Ketika rakyat La Sattumpugi menamakan dirinya, maka mereka merujuk pada raja mereka. Mereka menjuluki dirinya sebagai To Ugi atau orang-orang atau pengikut dari La Sattumpugi. La Sattumpugi adalah ayah dari We Cudai dan bersaudara dengan Batara Lattu, ayahanda dari Sawerigading. Sawerigading sendiri adalah suami dari We Cudai dan melahirkan beberapa anak termasuk La Galigo yang membuat karya sastra terbesar di dunia dengan jumlah kurang lebih 9000 halaman folio.

Sawerigading Opunna Ware (Yang dipertuan di Ware) adalah kisah yang tertuang dalam karya sastra I La Galigo dalam tradisi masyarakat Bugis. Kisah Sawerigading juga dikenal dalam tradisi masyarakat Luwuk, Kaili, Gorontalo dan beberapa tradisi lain di Sulawesi seperti Buton.

Sebenarnya antara suku Bugis dan Makassar terdapat perbedaan yang mencolok, namun kesamaannya lebih besar dari pada perbedaannya dilihat dari persepsi orang lain di luar suku ini. Sebagai pelaut suku ini lebih sering bertebal muka dengan orang lain, namun untuk prinsip tertentu akan berakibat fatal, hal ini karena mereka memiliki budaya Siri sebagai penebusan rasa ketersinggungan, yaitu bila harkat keberadaan dirinya terlalu terinjak. Misalnya menjaga keperawanan anak mereka.

Siri berakibat hilangnya nyawa orang lain, untuk itu tidak diperlukan pandai bersilat karena tantangannya berkelahi di dalam sarung dengan badik terhunus, tetapi siri juga dapat saja berpengaruh positif karena rasa kekeluargaan yang besar , apalagi bila seorang Bugis Makassar merantau, maka sangat kental rasa tolong menolong antara mereka bahkan dengan orang lain yang dianggapnya keluarga.

b. Perkembangan

Dalam perkembangannya, komunitas ini berkembang dan membentuk beberapa kerajaan. Masyarakat ini kemudian mengembangkan kebudayaan, bahasa, aksara, dan pemerintahan mereka sendiri. Beberapa kerajaan Bugis klasik antara lain Luwu, Bone, Wajo, Soppeng, Suppa, Sawitto, Sidenreng dan Rappang. Meski tersebar dan membentuk suku Bugis, tapi proses pernikahan menyebabkan adanya pertalian darah dengan Makassar dan Mandar.

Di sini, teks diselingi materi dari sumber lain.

-- ==== Sys2Proof/Laws/Field.lean ====
section
/-! SUPPORT. The multiplier's loop is linear in each operand, which its laws (40_field_sbox.md R101) rest on. -/

namespace Sys2Proof.Machine

/-- A byte added to both terms of a sum cancels. -/
theorem xor_xor_same (p q a : Byte) : p ^^^ a ^^^ (q ^^^ a) = p ^^^ q := by
  rw [show p ^^^ a ^^^ (q ^^^ a) = p ^^^ q ^^^ (a ^^^ a) by ac_rfl, BitVec.xor_self, BitVec.xor_zero]

/-- Doubling is linear. -/
theorem xtime_xor (a b : Byte) : xtime (a ^^^ b) = xtime a ^^^ xtime b := by
  have h : (a ^^^ b) <<< 1 = (a <<< 1) ^^^ (b <<< 1) := BitVec.shiftLeft_xor_distrib ..
  simp only [xtime, BitVec.getLsbD_xor, h]
  cases a.getLsbD 7 <;> cases b.getLsbD 7 <;> simp <;> grind

/-- The loop is linear in its first operand. -/
theorem gmulLoop_xor_left (n : Nat) (p q a a' b : Byte) :
    gmulLoop n (p ^^^ q) (a ^^^ a') b = gmulLoop n p a b ^^^ gmulLoop n q a' b := by
  induction n generalizing p q a a' b with
  | zero => rfl
  | succ n ih =>
    simp only [gmulLoop, xtime_xor]
    rw [← ih]
    congr 1
    split
    · ac_rfl
    · rfl

/-- The loop is linear in its second operand. -/
theorem gmulLoop_xor_right (n : Nat) (p q a b b' : Byte) :
    gmulLoop n (p ^^^ q) a (b ^^^ b') = gmulLoop n p a b ^^^ gmulLoop n q a b' := by
  induction n generalizing p q a b b' with
  | zero => rfl
  | succ n ih =>
    have h : (b ^^^ b') >>> 1 = (b >>> 1) ^^^ (b' >>> 1) := BitVec.ushiftRight_xor_distrib ..
    simp only [gmulLoop, h, BitVec.getLsbD_xor]
    rw [← ih]
    congr 1
    cases b.getLsbD 0 <;> cases b'.getLsbD 0 <;> simp
    · ac_rfl
    · ac_rfl
    · exact (xor_xor_same p q a).symm

end Sys2Proof.Machine
end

Saat ini orang Bugis tersebar dalam beberapa Kabupaten yaitu Luwu, Bone, Wajo, Soppeng, Sidrap, Pinrang, Sinjai, Barru. Daerah peralihan antara Bugis dengan Makassar adalah Bulukumba, Sinjai, Maros, Pangkajene Kepulauan. Daerah peralihan Bugis dengan Mandar adalah Kabupaten Polmas dan Pinrang. Kerajaan Luwu adalah kerajaan yang dianggap tertua bersama kerajaan Cina (yang kelak menjadi Pammana), Mario (kelak menjadi bagian Soppeng) dan Siang (daerah di Pangkajene Kepulauan).

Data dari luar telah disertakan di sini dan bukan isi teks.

-- ==== Sys2Proof/Tests/Slice0.lean ====
section
/-! SUPPORT. Tests: well-formedness, decoding of words written out from the spec's encodings, one step per command on the spec's own vectors, the register window, and for each obligation with hypotheses a state that meets them. -/

namespace Sys2Proof.Tests

open Sys2Proof.Machine

/-! ## Helpers -/

/-- The state a step answers, if it answers one. -/
def next? (r : Result) : Option State :=
  match r with
  | .next t => some t
  | .fault _ => none
  | .refused _ => none

/-- The refusal a step answers, if it answers one. -/
def refusal? (r : Result) : Option Refusal :=
  match r with
  | .next _ => none
  | .fault _ => none
  | .refused x => some x

/-- The command a word decodes to, if any. -/
def command? (v : Word) : Option Instr := decodeTableWord 32 v.toNat

/-- A block by its four column words DATA0..3. -/
def block (w0 w1 w2 w3 : Word) : Block := ⟨Column.ofWord w0, Column.ofWord w1, Column.ofWord w2, Column.ofWord w3⟩

/-- Reset, with `e` the host's next event. -/
def idleAt (e : HostEvent) : State := { State.reset with inbox := [e] }

/-- Reset, running `c` with one slot left, with `e` the host's next event. -/
def runningAt (c : Instr) (e : HostEvent) : State := { State.reset with pend := some c, countdown := 1, inbox := [e] }

/-- Reset, with `c` due. -/
def dueFor (c : Instr) : State := { State.reset with pend := some c }

/-- Held in reset, with `e` the host's next event. -/
def heldAt (e : HostEvent) : State := { State.reset with rst := true, inbox := [e] }

/-- ST after `c` completes on ST = `S` without a schedule. -/
def stAfter (c : Instr) (S : Block) : Option Block :=
  (next? (exec c { dueFor c with st := S })).map (·.st)

/-- RESULT after `c` completes. -/
def resultAfter (c : Instr) : Option Byte := (next? (exec c (dueFor c))).map (·.result)

/-- The key of V-KAT-1 and V-KE-128, before KEYEXP. -/
def key128 : State :=
  { dueFor .keyexp with key := #v[0x2b7e1516#32, 0x28aed2a6#32, 0xabf71588#32, 0x09cf4f3c#32, 0#32, 0#32, 0#32, 0#32] }

/-- The key of V-KE-192 and V-KE-256, before KEYEXP with the given KSIZE. -/
def keyCount (ksize : BitVec 2) : State :=
  { dueFor .keyexp with
    ksize := ksize
    key := #v[0x00010203#32, 0x04050607#32, 0x08090a0b#32, 0x0c0d0e0f#32, 0x10111213#32, 0x14151617#32, 0x18191a1b#32,
      0x1c1d1e1f#32] }

/-- A schedule word after KEYEXP completes. -/
def ksAfter (s : State) (n : Nat) : Option Word := (next? (exec .keyexp s)).map fun t => ksWord t.ks n

/-- ST after `c` completes on ST = `S` under the V-KE-128 schedule. -/
def stUnder128 (c : Instr) (S : Block) : Option Block :=
  (next? (exec c { key128.expandKey with pend := some c, st := S })).map (·.st)

/-- What a read of `offset` by the idle core returns. -/
def readIdleAt (offset : BitVec 8) (s : State) : Option (List Word) :=
  (next? (step { s with inbox := [readEvent offset] })).map (·.replies)

/-- STATUS.ERR after a write to CMD by the core of `s`. -/
def errAfter (v : Word) (s : State) : Option ErrCode :=
  (next? (step { s with inbox := [writeEvent 0x04#8 v] })).map (·.err)

/-- A state with the V-KE-128 descriptors KSV = 1, NR = 10. -/
def keyed : State := { State.reset with ksv := true, nr := 10#4 }

/-! ## Well-formed and ill-formed commands (R72: i is 0..15) -/

theorem test_wellFormed_bounds :
    (Instr.addrk 15).wellFormed && (Instr.encrnd 15).wellFormed && (Instr.encfin 15).wellFormed &&
      (Instr.decrnd 15).wellFormed && (Instr.decfin 0).wellFormed && (Instr.gfmul 0xFF#8 0xFF#8).wellFormed = true := by decide

theorem test_illFormed_addrk : ¬ (Instr.addrk 16).WellFormed := by decide
theorem test_illFormed_encrnd : ¬ (Instr.encrnd 16).WellFormed := by decide
theorem test_illFormed_encfin : ¬ (Instr.encfin 16).WellFormed := by decide
theorem test_illFormed_decrnd : ¬ (Instr.decrnd 16).WellFormed := by decide
theorem test_illFormed_decfin : ¬ (Instr.decfin 16).WellFormed := by decide

/-! ## Decoding: every constructor's word, `OP | i<<8 | a<<16 | b<<24` (R70, R73, R77) -/

theorem test_decode_nop : command? 0x00000000#32 = some .nop := by decide
theorem test_decode_keyexp : command? 0x00000001#32 = some .keyexp := by decide
theorem test_decode_clrerr : command? 0x00000002#32 = some .clrerr := by decide
theorem test_decode_addrk : command? 0x00000A10#32 = some (.addrk 10) := by decide
theorem test_decode_subb : command? 0x00000011#32 = some .subb := by decide
theorem test_decode_shrow : command? 0x00000012#32 = some .shrow := by decide
theorem test_decode_mixcol : command? 0x00000013#32 = some .mixcol := by decide
theorem test_decode_encrnd : command? 0x00000114#32 = some (.encrnd 1) := by decide
theorem test_decode_encfin : command? 0x00000E15#32 = some (.encfin 14) := by decide
theorem test_decode_encblk : command? 0x00000018#32 = some .encblk := by decide
theorem test_decode_isubb : command? 0x00000021#32 = some .isubb := by decide
theorem test_decode_ishrow : command? 0x00000022#32 = some .ishrow := by decide
theorem test_decode_imixcol : command? 0x00000023#32 = some .imixcol := by decide
theorem test_decode_decrnd : command? 0x00000D24#32 = some (.decrnd 13) := by decide
theorem test_decode_decfin : command? 0x00000025#32 = some (.decfin 0) := by decide
theorem test_decode_decblk : command? 0x00000028#32 = some .decblk := by decide
theorem test_decode_gfmul : command? 0x83570030#32 = some (.gfmul 0x57#8 0x83#8) := by decide
theorem test_decode_sbox : command? 0x00530031#32 = some (.sbox 0x53#8) := by decide
theorem test_decode_isbox : command? 0x00ED0032#32 = some (.isbox 0xED#8) := by decide

/-- Words of V-SBOX, V-KE-ERR, V-ENC-ERR, V-DEC-ERR and V-CTL that are illegal, and a neighbour of each form's mask. -/
theorem test_decode_illegal :
    [0x01530031#32, 0x00530131#32, 0x00000101#32, 0x00001010#32, 0x00000111#32, 0x00000029#32, 0x000000FF#32, 0x00000003#32,
      0x00000102#32, 0x00010010#32, 0x83571030#32, 0x80000000#32].all (fun v => (command? v).isNone) = true := by decide

theorem test_encode_words :
    encode (.addrk 15) = 0x00000F10#32 ∧ encode (.gfmul 0x57#8 0x83#8) = 0x83570030#32 ∧ encode (.isbox 0xED#8) = 0x00ED0032#32 := by
  decide

/-! ## One step: completions on the spec's vectors (95_test_vectors.md) -/

/-- V-CTL: nothing but PEND changes. -/
theorem test_nop_completes : next? (step { dueFor .nop with err := .illegal }) = some { State.reset with err := .illegal } := by decide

c. Letak Geografis Makassar

Kota Makassar mempunyai posisi strategis karena berada di persimpangan jalur lalu lintas dari arah selatan dan utara dalam propinsi di Sulawesi, dari wilayah kawasan Barat ke wilayah kawasan Timur Indonesia dan dari wilayah utara ke wilayah selatan Indonesia. Dengan kata lain, wilayah kota Makassar berada koordinat 119 derajat bujur timur dan 5,8 derajat lintang selatan dengan ketinggian yang bervariasi antara 1-25 meter dari permukaan laut. Kota Makassar merupakan daerah pantai yang datar dengan kemiringan 0-5 derajat ke arah barat, diapit dua muara sungai yakni sungai.Tallo yang bermuara di

bagian utara kota dan sungai Jeneberang yang bermuara di selatan kota. Luas wilayah kota Makassar seluruhnya berjumlah kurang lebih 175,77 Km2 daratan dan termasuk 11 pulau di selat Makassar ditambah luas wilayah perairan kurang lebih 100 Km².

d. Bahasa suku Bugis

Membahas tentang bahasa Bugis adalah hal yang sangat kompleks, namun sesuai dengan permintaan Bang Atta, aku berupaya mencari literatur tentang itu.Adalah suatu kehormatan besar memenuhi permintaan seorang sahabat yang masih satu Anchestor. Namun sebelum itu saya mulai dari pengenalan aksara bugis itu sendiri, yang dikenal dengan nama Lontara.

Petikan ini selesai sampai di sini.